Health experts say that even as more people are vaccinated and boosted, the corona virus is here to stay. And they warn that future variants will likely keep medical practitioners and researchers on their toes as they work to keep both infections and the severity of infections down.
Their message to the public is, don’t let your guard down.
“Covid is going to be with us for the foreseeable future,” said Dr. William Schaffner, professor of medicine in the Division of Infectious Diseases at Vanderbilt University School of Medicine. “We’re struggling to figure out how we can keep this virus down and minimize its damage, and still at the same time enjoy a reasonably normal life.”
Schaffner was among a panel of speakers for a July 29 media briefing organized by Ethnic Media Services on the latest covid variant, and the mounting questions around the pandemic and vaccine efficacy.
COVID-19 cases, deaths, and hospitalizations are once again on the rise in the US. More than two-thirds of Americans have tested positive for covid, including President Joe Biden, who tested positive for the second time in a case of covid rebound.
The BA5 subvariant of Omicron is now responsible for more than 78% of infections in the country, according to data from the Centers for Disease Control and Prevention (CDC).
But public health experts say the figures could represent a severe undercount, with many people failing to report positive results from at-home tests.
Shaffner stressed that updated vaccines will continue to be an essential part of the broader strategy.
“We need more durable, long-term protection against a broader array of different variants, the ones we know and the ones we don’t know yet,” he said. “We would like vaccines that abort and prevent the actual infection at the surface of the mucous membranes, not just vaccines that protect against serious disease.”
Nasal vaccines, which can be administered via a spray or dropper, are gaining more attention among clinical researchers and could offer another route to increasing vaccination rates. The NovaVax vaccine, recently authorized by the Food and Drug Administration (FDA) was licensed for an initial two-dose series, but not yet for a booster.
Dr. Ben Neuman, professor of biology and chief virologist of the Global Health Research Complex at Texas A&M University, has his doubts.
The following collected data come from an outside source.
-- ==== Sys2Proof/Machine/Assembler.lean ====
section
/-! DEFINITION. The assembler syntax of R92 and the pseudo-instructions of R93. Assembling is done on the host's side and no
step depends on it; it says which words a program text stands for. Text is a list of characters. What R92 leaves
open (the case and the characters of labels, a label with no word after it, a word placed twice) is in log 20. -/

namespace Sys2Proof.Machine

/-- `LI xd, imm32`: LIL of the low half, then LIH of the high half; always both (R93). -/
def expandLi (rd : Reg) (imm : Word) : List Instr := [.lil rd (imm.extractLsb' 0 16), .lih rd (imm.extractLsb' 16 16)]

/-- `DESC xd, base, len`: LI of the descriptor (R93, R64). -/
def expandDesc (rd : Reg) (base len : Half) : List Instr := expandLi rd (len ++ base)

/-- `CLR xd`: LI of 0 (R93). -/
def expandClr (rd : Reg) : List Instr := expandLi rd 0#32

/-- A value operand of LI and DESC: a number, or a label that names an LM address (R92). -/
inductive AsmValue where
  | number (n : Nat)
  | label (name : List Char)
  deriving DecidableEq, Repr

/-- One item of a program (R92, R93). -/
inductive AsmItem where
  | command (i : Instr)
  | li (rd : Reg) (v : AsmValue)
  | desc (rd : Reg) (base len : AsmValue)
  | label (name : List Char)
  | word (v : Nat)
  | org (a : Nat)
  deriving DecidableEq, Repr

/-- The operand list of a mnemonic, in field order (R92). -/
inductive AsmShape where
  | bare (i : Instr)
  | regImm (f : Reg → Half → Instr)
  | reg2 (f : Reg → Reg → Instr)
  | reg3 (f : Reg → Reg → Reg → Instr)
  | reg4 (f : Reg → Reg → Reg → Reg → Instr)

/-- The mnemonics of R92, in lower case, with their operands. -/
def asmShapes : List (List Char × AsmShape) := [
  (['n', 'o', 'p'], .bare .nop), (['h', 'a', 'l', 't'], .bare .halt),
  (['l', 'i', 'l'], .regImm .lil), (['l', 'i', 'h'], .regImm .lih), (['m', 'o', 'v'], .reg2 .mov),
  (['m', 'u', 'l'], .reg3 .mul), (['m', 'u', 'l', 'a', 'd', 'd', '1'], .reg4 .muladd1),
  (['d', 'i', 'v', 'm', 'o', 'd'], .reg4 .divmod), (['d', 'i', 'v', 'r', 'e', 'm', '1'], .reg3 .divrem1),
  (['n', 'o', 'r', 'm'], .reg3 .norm), (['s', 'h', 'l'], .reg3 .shl), (['s', 'h', 'r'], .reg3 .shr),
  (['s', 'a', 'r'], .reg4 .sar), (['c', 'l', 'z'], .reg2 .clz), (['l', 'z', 'c', 'a'], .reg2 .lzca)]

/-- The value of one digit, of at most 16. -/
def digitValue (c : Char) : Option Nat :=
  let n := c.toLower.toNat
  if 48 ≤ n ∧ n ≤ 57 then some (n - 48) else if 97 ≤ n ∧ n ≤ 102 then some (n - 87) else none

/-- Digits in a radix, after a value read so far. -/
def parseDigits (radix : Nat) (ds : List Char) (acc : Nat) : Option Nat :=
  match ds with
  | [] => some acc
  | c :: cs =>
    match digitValue c with
    | some d => if d < radix then parseDigits radix cs (acc * radix + d) else none
    | none => none

/-- A number: decimal, or hexadecimal after 0x (R92). -/
def parseNumber (t : List Char) : Option Nat :=
  match t with
  | '0' :: 'x' :: d :: ds => parseDigits 16 (d :: ds) 0
  | d :: ds => parseDigits 10 (d :: ds) 0
  | [] => none

/-- A register name, in either case: one of the sixteen spellings x0 to x15, so that x07 names none (R92, log 20). -/
def parseReg (t : List Char) : Option Reg :=
  match t with
  | [c, d] => if c.toLower = 'x' then (parseDigits 10 [d] 0).map (BitVec.ofNat 4) else none
  | [c, '1', d] =>
    if c.toLower = 'x' then
      match parseDigits 10 [d] 1 with
      | some n => if n < 16 then some (BitVec.ofNat 4 n) else none
      | none => none
    else none
  | _ => none

/-- An immediate, in 0 .. 65535 (R92). -/
def parseImm (t : List Char) : Option Half :=
  match parseNumber t with
  | some n => if n < 2 ^ 16 then some (BitVec.ofNat 16 n) else none
  | none => none

/-- A value of LI or DESC: a number when it reads as one, else a label. -/
def parseValue (t : List Char) : Option AsmValue :=
  match parseNumber t with
  | some n => some (.number n)
  | none => if t = [] then none else some (.label t)

/-- Blanks around a token dropped. -/
def trimBlanks (t : List Char) : List Char :=
  ((t.dropWhile Char.isWhitespace).reverse.dropWhile Char.isWhitespace).reverse

/-- A mnemonic's command from its operands. -/
def parseCommand (shape : AsmShape) (ops : List (List Char)) : Option Instr :=
  match shape, ops with
  | .bare i, [] => some i
  | .regImm f, [d, v] => do some (f (← parseReg d) (← parseImm v))
  | .reg2 f, [d, a] => do some (f (← parseReg d) (← parseReg a))
  | .reg3 f, [d, a, b] => do some (f (← parseReg d) (← parseReg a) (← parseReg b))
  | .reg4 f, [d, a, b, c] => do some (f (← parseReg d) (← parseReg a) (← parseReg b) (← parseReg c))
  | _, _ => none

/-- A statement: a mnemonic or directive in lower case, with its operands (R92, R93). -/
def parseStatement (name : List Char) (ops : List (List Char)) : Option AsmItem :=
  match asmShapes.find? (fun p => p.1 = name) with
  | some (_, shape) => (parseCommand shape ops).map .command
  | none =>
    match ops with
    | [d] =>
      if name = ['c', 'l', 'r'] then (parseReg d).map (fun r => .li r (.number 0))
      else if name = ['.', 'w', 'o', 'r', 'd'] then (parseNumber d).map .word
      else if name = ['.', 'o', 'r', 'g'] then (parseNumber d).map .org
      else none
    | [d, v] => if name = ['l', 'i'] then do some (.li (← parseReg d) (← parseValue v)) else none
    | [d, b, l] =>
      if name = ['d', 'e', 's', 'c'] then do some (.desc (← parseReg d) (← parseValue b) (← parseValue l)) else none
    | _ => none

/-- The statement of a line, if it has one. The name is read in any case: R92 says so of mnemonics, and for the directives
`.word` and `.org` it is the model's choice (DESIGN CHOICE, log 20). -/
def parseBody (t : List Char) : Option (List AsmItem) :=
  match trimBlanks t with
  | [] => some []
  | c :: cs =>
    let name := ((c :: cs).takeWhile (fun k => ! k.isWhitespace)).map Char.toLower
    let rest := trimBlanks ((c :: cs).dropWhile (fun k => ! k.isWhitespace))
    let ops := if rest = [] then [] else (rest.splitOn ',').map trimBlanks
    (parseStatement name ops).map (fun i => [i])

/-- One line: an optional `label:`, an optional statement, an optional comment from `;` on (R92). -/
def parseLine (line : List Char) : Option (List AsmItem) :=
  let t := line.takeWhile (· ≠ ';')
  if ':' ∈ t then
    (parseBody ((t.dropWhile (· ≠ ':')).drop 1)).map (fun is => .label (trimBlanks (t.takeWhile (· ≠ ':'))) :: is)
  else parseBody t

/-- The items of a program text (R92). -/
def parseProgram (text : List Char) : Option (List AsmItem) := ((text.splitOn '\n').mapM parseLine).map List.flatten

/-- The address after an item placed at an address (R92, R93). R92 gives the address of an `.org` no range: any number is
taken, also past LM_DEPTH (DESIGN CHOICE, log 20). -/
def nextAddress (i : AsmItem) (a : Nat) : Nat :=
  match i with
  | .command _ => a + 1
  | .li _ _ => a + 2
  | .desc _ _ _ => a + 2
  | .label _ => a
  | .word _ => a + 1
  | .org b => b

/-- The address of the next word the items place, from an address on: each `.org` on the way to it sets it (R92). With no
word left it is the address one would get (log 20). -/
def nextWordAddress (items : List AsmItem) (a : Nat) : Nat :=
  match items with
  | .label _ :: rest => nextWordAddress rest a
  | .org b :: rest => nextWordAddress rest b
  | _ => a

/-- The labels of a program, each with the address of the next word, beyond any `.org` before that word (R92, log 20). -/
def asmLabels (items : List AsmItem) (a : Nat) : List (List Char × Nat) :=
  match items with
  | [] => []
  | .label n :: rest => (n, nextWordAddress rest a) :: asmLabels rest a
  | i :: rest => asmLabels rest (nextAddress i a)

/-- The number a value stands for. -/
def valueOf (labels : List (List Char × Nat)) (v : AsmValue) : Option Nat :=
  match v with
  | .number n => some n
  | .label n => (labels.find? (fun p => p.1 = n)).map Prod.snd

/-- The words of one item, when its numbers are in range (R92, R93). -/
def itemWords (labels : List (List Char × Nat)) (i : AsmItem) : Option (List Word) :=
  match i with
  | .command c => some [encode c]
  | .li rd v => do
    let n ← valueOf labels v
    if n < 2 ^ 32 then some ((expandLi rd (BitVec.ofNat 32 n)).map encode) else none
  | .desc rd b l => do
    let m ← valueOf labels b
    let n ← valueOf labels l
    if m < 2 ^ 16 ∧ n < 2 ^ 16 then
      some ((expandDesc rd (BitVec.ofNat 16 m) (BitVec.ofNat 16 n)).map encode)
    else none
  | .label _ => some []
  | .word v => if v < 2 ^ 32 then some [BitVec.ofNat 32 v] else none
  | .org _ => some []

/-- Words placed at consecutive addresses. -/
def placeAt (a : Nat) (ws : List Word) : List (Nat × Word) :=
  match ws with
  | [] => []
  | w :: rest => (a, w) :: placeAt (a + 1) rest

/-- The words of a program and their LM addresses, from an address on (R92, R93). -/
def asmWords (labels : List (List Char × Nat)) (items : List AsmItem) (a : Nat) : Option (List (Nat × Word)) :=
  match items with
  | [] => some []
  | i :: rest => do
    let ws ← itemWords labels i
    let more ← asmWords labels rest (nextAddress i a)
    some (placeAt a ws ++ more)

/-- The LM words a program text stands for, from address 0 (R92); none when it is not of the syntax. -/
def assemble (text : List Char) : Option (List (Nat × Word)) := do
  let items ← parseProgram text
  asmWords (asmLabels items 0) items 0

end Sys2Proof.Machine
end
“NovaVax vaccine is fine, but it’s about two years too late,” he said, adding the drug does not replicate the virus as effectively as other vaccines. “NovaVax has this very delicate spike protein that is transported and protected very carefully; a little bit survives to go into your body… With the mRNA vaccine, you get perfect pristine spikes exactly the way nature intended.”
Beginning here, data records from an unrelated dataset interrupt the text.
/-- Host writes of PC, of each x_i and of each LM word while idle: that register or word takes the value and nothing else
changes. -/
def Obligations.HostWritesWhileIdle : Prop :=
  ∀ (s : State) (rest : List HostMove) (v : Word), s.busy = false →
    (s.hostMoves = .write 0x00C 4 v :: rest → step s = .next { s with hostMoves := rest, pc := v }) ∧
    (∀ (r : Reg) (o : Fin 0x50000), o.val = 0x040 + 4 * r.toNat → s.hostMoves = .write o 4 v :: rest →
      ∃ t, step s = .next t ∧ t = { s with hostMoves := rest, x := t.x } ∧ getReg t r = v ∧ RegsKept s t [r]) ∧
    (∀ (a : Nat) (o : Fin 0x50000), a < s.lmDepth → o.val = 0x10000 + 4 * a → s.hostMoves = .write o 4 v :: rest →
      ∃ t, step s = .next t ∧ t = { s with hostMoves := rest, lm := t.lm } ∧ Memory.readWord t.lm a = some v ∧
        ∀ k, k < 4 * a ∨ 4 * a + 4 ≤ k → Memory.readByte t.lm k = Memory.readByte s.lm k)

/-- A host access to PC, the X window or the LM window while busy is not performed: a write is dropped, a read returns 0,
and either sets HACC. -/
def Obligations.BusyAccessIsRefused : Prop :=
  ∀ (s : State) (rest : List HostMove) (o : Fin 0x50000), s.busy = true → o.val % 4 = 0 →
    o.val = 0x00C ∨ (0x040 ≤ o.val ∧ o.val < 0x080) ∨ (0x10000 ≤ o.val ∧ o.val < 0x10000 + 4 * s.lmDepth) →
    (s.hostMoves = .read o 4 :: rest → step s = .next { s with hostMoves := rest, hacc := true, hostData := 0#32 }) ∧
    (∀ v, s.hostMoves = .write o 4 v :: rest → step s = .next { s with hostMoves := rest, hacc := true })

/-- A host access that is not an aligned 32-bit word, or to a reserved offset, and a write to ID, EINFO or PARAM, busy or
not: a write is dropped, a read returns 0, and either sets HACC. -/
def Obligations.AccessNotPerformedSetsHacc : Prop :=
  ∀ (s : State) (rest : List HostMove) (o : Fin 0x50000) (bytes : Nat),
    ((bytes ≠ 4 ∨ o.val % 4 ≠ 0) ∨ (0x018 ≤ o.val ∧ o.val < 0x040) ∨ (0x080 ≤ o.val ∧ o.val < 0x10000) ∨
        (0x10000 + 4 * s.lmDepth ≤ o.val) →
      (s.hostMoves = .read o bytes :: rest →
        step s = .next { s with hostMoves := rest, hacc := true, hostData := 0#32 }) ∧
      (∀ v, s.hostMoves = .write o bytes v :: rest → step s = .next { s with hostMoves := rest, hacc := true })) ∧
    (o.val = 0x000 ∨ o.val = 0x010 ∨ o.val = 0x014 →
      ∀ v, s.hostMoves = .write o 4 v :: rest → step s = .next { s with hostMoves := rest, hacc := true })

/-- R34, whole: a CTRL write with START = 1 and SRST = 0. While idle it sets BUSY, clears DONE, ERR, ECODE and EINFO, leaves
HACC and PC, and the engine's step then begins at that PC; while busy it only sets HACC; the IE bits of the write are applied
in both. A write with START = 0 and SRST = 0 only applies the IE bits. -/
def Obligations.StartRule : Prop :=
  ∀ (s : State) (rest : List HostMove) (v : Word), s.hostMoves = .write 0x004 4 v :: rest → v.getLsbD 1 = false →
    (v.getLsbD 0 = true → s.busy = false →
      step s = .next { s with
        hostMoves := rest, ieDone := v.getLsbD 2, ieErr := v.getLsbD 3, busy := true, done := false, err := false,
        ecode := 0#8, einfo := 0#32 }) ∧
    (v.getLsbD 0 = true → s.busy = true →
      step s = .next { s with hostMoves := rest, ieDone := v.getLsbD 2, ieErr := v.getLsbD 3, hacc := true }) ∧
    (v.getLsbD 0 = false →
      step s = .next { s with hostMoves := rest, ieDone := v.getLsbD 2, ieErr := v.getLsbD 3 })

/-- R50, R250, R252 and R35: a CTRL write with SRST = 1, whatever its other bits and busy or not, sets every register and PC,
the control bits, STATUS and EINFO to 0, lowers the interrupt line and leaves LM; power-on reset does the same and leaves LM
unwritten. That power-on reset is a move of the host's list, possible while busy, and keeps LM_DEPTH, `hostData`, `draws` and
the moves left, is the model's choice (log 10). -/
def Obligations.ResetsClearEverythingButLm : Prop :=
  ∀ (s : State) (rest : List HostMove),
    (∀ v : Word, v.getLsbD 1 = true → s.hostMoves = .write 0x004 4 v :: rest →
      ∃ t, step s = .next t ∧ (∀ r, getReg t r = 0#32) ∧ irq t = false ∧
        t = { s with
          x := t.x, pc := 0#32, ieDone := false, ieErr := false, busy := false, done := false, err := false,
          hacc := false, ecode := 0#8, einfo := 0#32, hostMoves := rest }) ∧
    (s.hostMoves = .powerOn :: rest →
      ∃ t, step s = .next t ∧ (∀ r, getReg t r = 0#32) ∧ irq t = false ∧ (∀ a, Memory.readWord t.lm a = none) ∧
        t = { s with
          lm := t.lm, x := t.x, pc := 0#32, ieDone := false, ieErr := false, busy := false, done := false, err := false,
          hacc := false, ecode := 0#8, einfo := 0#32, hostMoves := rest })

/-- R42, whole: a host write to STATUS, busy or not, clears each of DONE, ERR and HACC whose bit is 1 in the value, ECODE with
ERR, and leaves everything else; it does not set HACC. -/
def Obligations.StatusWriteRule : Prop :=
  ∀ (s : State) (rest : List HostMove) (v : Word), s.hostMoves = .write 0x008 4 v :: rest →
    ∃ t, step s = .next t ∧
      t = { s with hostMoves := rest, done := t.done, err := t.err, hacc := t.hacc, ecode := t.ecode } ∧
      t.done = (if v.getLsbD 1 then false else s.done) ∧ t.err = (if v.getLsbD 2 then false else s.err) ∧
      t.hacc = (if v.getLsbD 3 then false else s.hacc) ∧ t.ecode = (if v.getLsbD 2 then 0#8 else s.ecode)

/-! ### The whole machine -/

/-- After power-on reset every register, PC, control bit and status bit and EINFO is 0, no LM word is written, the interrupt
line is low; no command runs until the host writes START. (LM_DEPTH is the model's choice, log 1.) -/
def Obligations.PowerOnState : Prop :=
  (∀ r, getReg State.reset r = 0#32) ∧ State.reset.pc = 0#32 ∧ State.reset.ieDone = false ∧
  State.reset.ieErr = false ∧ statusWord State.reset = 0#32 ∧ State.reset.einfo = 0#32 ∧ irq State.reset = false ∧
  (∀ a, Memory.readWord State.reset.lm a = none) ∧ step State.reset = .next State.reset

/-- The invariant holds after reset. -/
def Obligations.ResetMeetsTheInvariant : Prop := StateInv State.reset

/-- Every step, of the engine or of the host, from every state that meets the invariant, keeps it: LM stays canonical, of
whole words and inside its depth, STATUS stays consistent, LM_DEPTH in range. -/
def Obligations.StepKeepsTheInvariant : Prop := ∀ s t : State, StateInv s → step s = .next t → StateInv t

/-- Every run ends: with no host access due and LM_DEPTH in its range, the run of a busy engine from PC = p is idle, or has
stopped at an unwritten word, by LM_DEPTH - p + 1 steps, a final FETCH fault counted; it is never refused. The empty list of
host accesses is the model's way to say that the host makes none during the run (log 5), and the stop at an unwritten word is
the model's own (log 3). -/
def Obligations.EveryRunEnds : Prop :=
  ∀ s : State, DepthInRange s → s.busy = true → s.hostMoves = [] →
    (∀ t, run (s.lmDepth - s.pc.toNat + 1) s = .next t → t.busy = false) ∧
      ∀ r, run (s.lmDepth - s.pc.toNat + 1) s ≠ .refused r

/-! ### The informative algorithms -/

/-- The schoolbook loop computes the exact product, trimmed. -/
def Obligations.SchoolbookIsTheProduct : Prop :=
  ∀ x y : List Word, limbsValue (schoolbook x y) = limbsValue x * limbsValue y ∧
    (schoolbook x y).length = limbs (limbsValue x * limbsValue y)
Neuman noted that to date there have been 15 mutations of the Omicron variant, including the newer BA.5 and BA2.75 subvariants, for which the current vaccines appear less effective.
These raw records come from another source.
@[simp] theorem getReg_setLm (s : State) (m : Memory) (r : Reg) : getReg (setLm s m) r = getReg s r := rfl
@[simp] theorem getReg_advance (s : State) (r : Reg) : getReg (advance s) r = getReg s r := rfl
@[simp] theorem getReg_haltStatus (s : State) (r : Reg) : getReg (haltStatus s) r = getReg s r := rfl
@[simp] theorem getReg_takeFault (c : FaultCode) (w : Word) (s : State) (r : Reg) :
    getReg (takeFault c w s) r = getReg s r := rfl
@[simp] theorem getReg_start (s : State) (r : Reg) : getReg (start s) r = getReg s r := rfl
@[simp] theorem getReg_refuseAccess (s : State) (r : Reg) : getReg (refuseAccess s) r = getReg s r := rfl
@[simp] theorem getReg_returnData (s : State) (v : Word) (r : Reg) : getReg (returnData s v) r = getReg s r := rfl
@[simp] theorem getReg_writeCanon (s : State) (d : Word) (v : Nat) (r : Reg) :
    getReg (writeCanon s d v) r = getReg s r := rfl
@[simp] theorem getReg_writeRaw (s : State) (d : Word) (v : Nat) (r : Reg) :
    getReg (writeRaw s d v) r = getReg s r := rfl

/-- Both resets clear every register (R24). -/
@[simp] theorem getReg_softReset (s : State) (r : Reg) : getReg (softReset s) r = 0#32 := by
  simp [getReg]

@[simp] theorem getReg_reset (r : Reg) : getReg State.reset r = 0#32 := by
  simp [getReg, State.reset]

end Sys2Proof.Machine
end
“We are still vaccinating against the 2019 virus and it is now late 2022,” he said. “We have a problem.”
Nearly a third of Americans remain unvaccinated, while a majority of covid-related deaths are occurring among people 65 and over, including those who have been vaccinated.
Speakers stressed that masks continue to play a critical role in slowing the spread of the virus, particularly for those who are at high risk because of age or underlying conditions.
Currently no state mandates mask wearing in public, though several states still require mask wearing in high risk settings, including hospitals and long-term care facilities.
In April, a federal judge struck down the Biden administration’s mask requirement for public transit, airlines and transportation hubs. The Justice Department is expected to appeal the ruling.
Therapeutics such as PAXLOVID have proven to be effective in preventing more severe diseases, mostly among older adults. And there is a monoclonal antibody that can be given to some people who are resistant to PAXLOVID. But experts insist that vaccines remain the most essential tool to fight the virus.
“We now have too many deaths, like 430 a day,” says Chin-Hong. “We have to manage (the virus) and we have the tools to do that right now,” he concluded.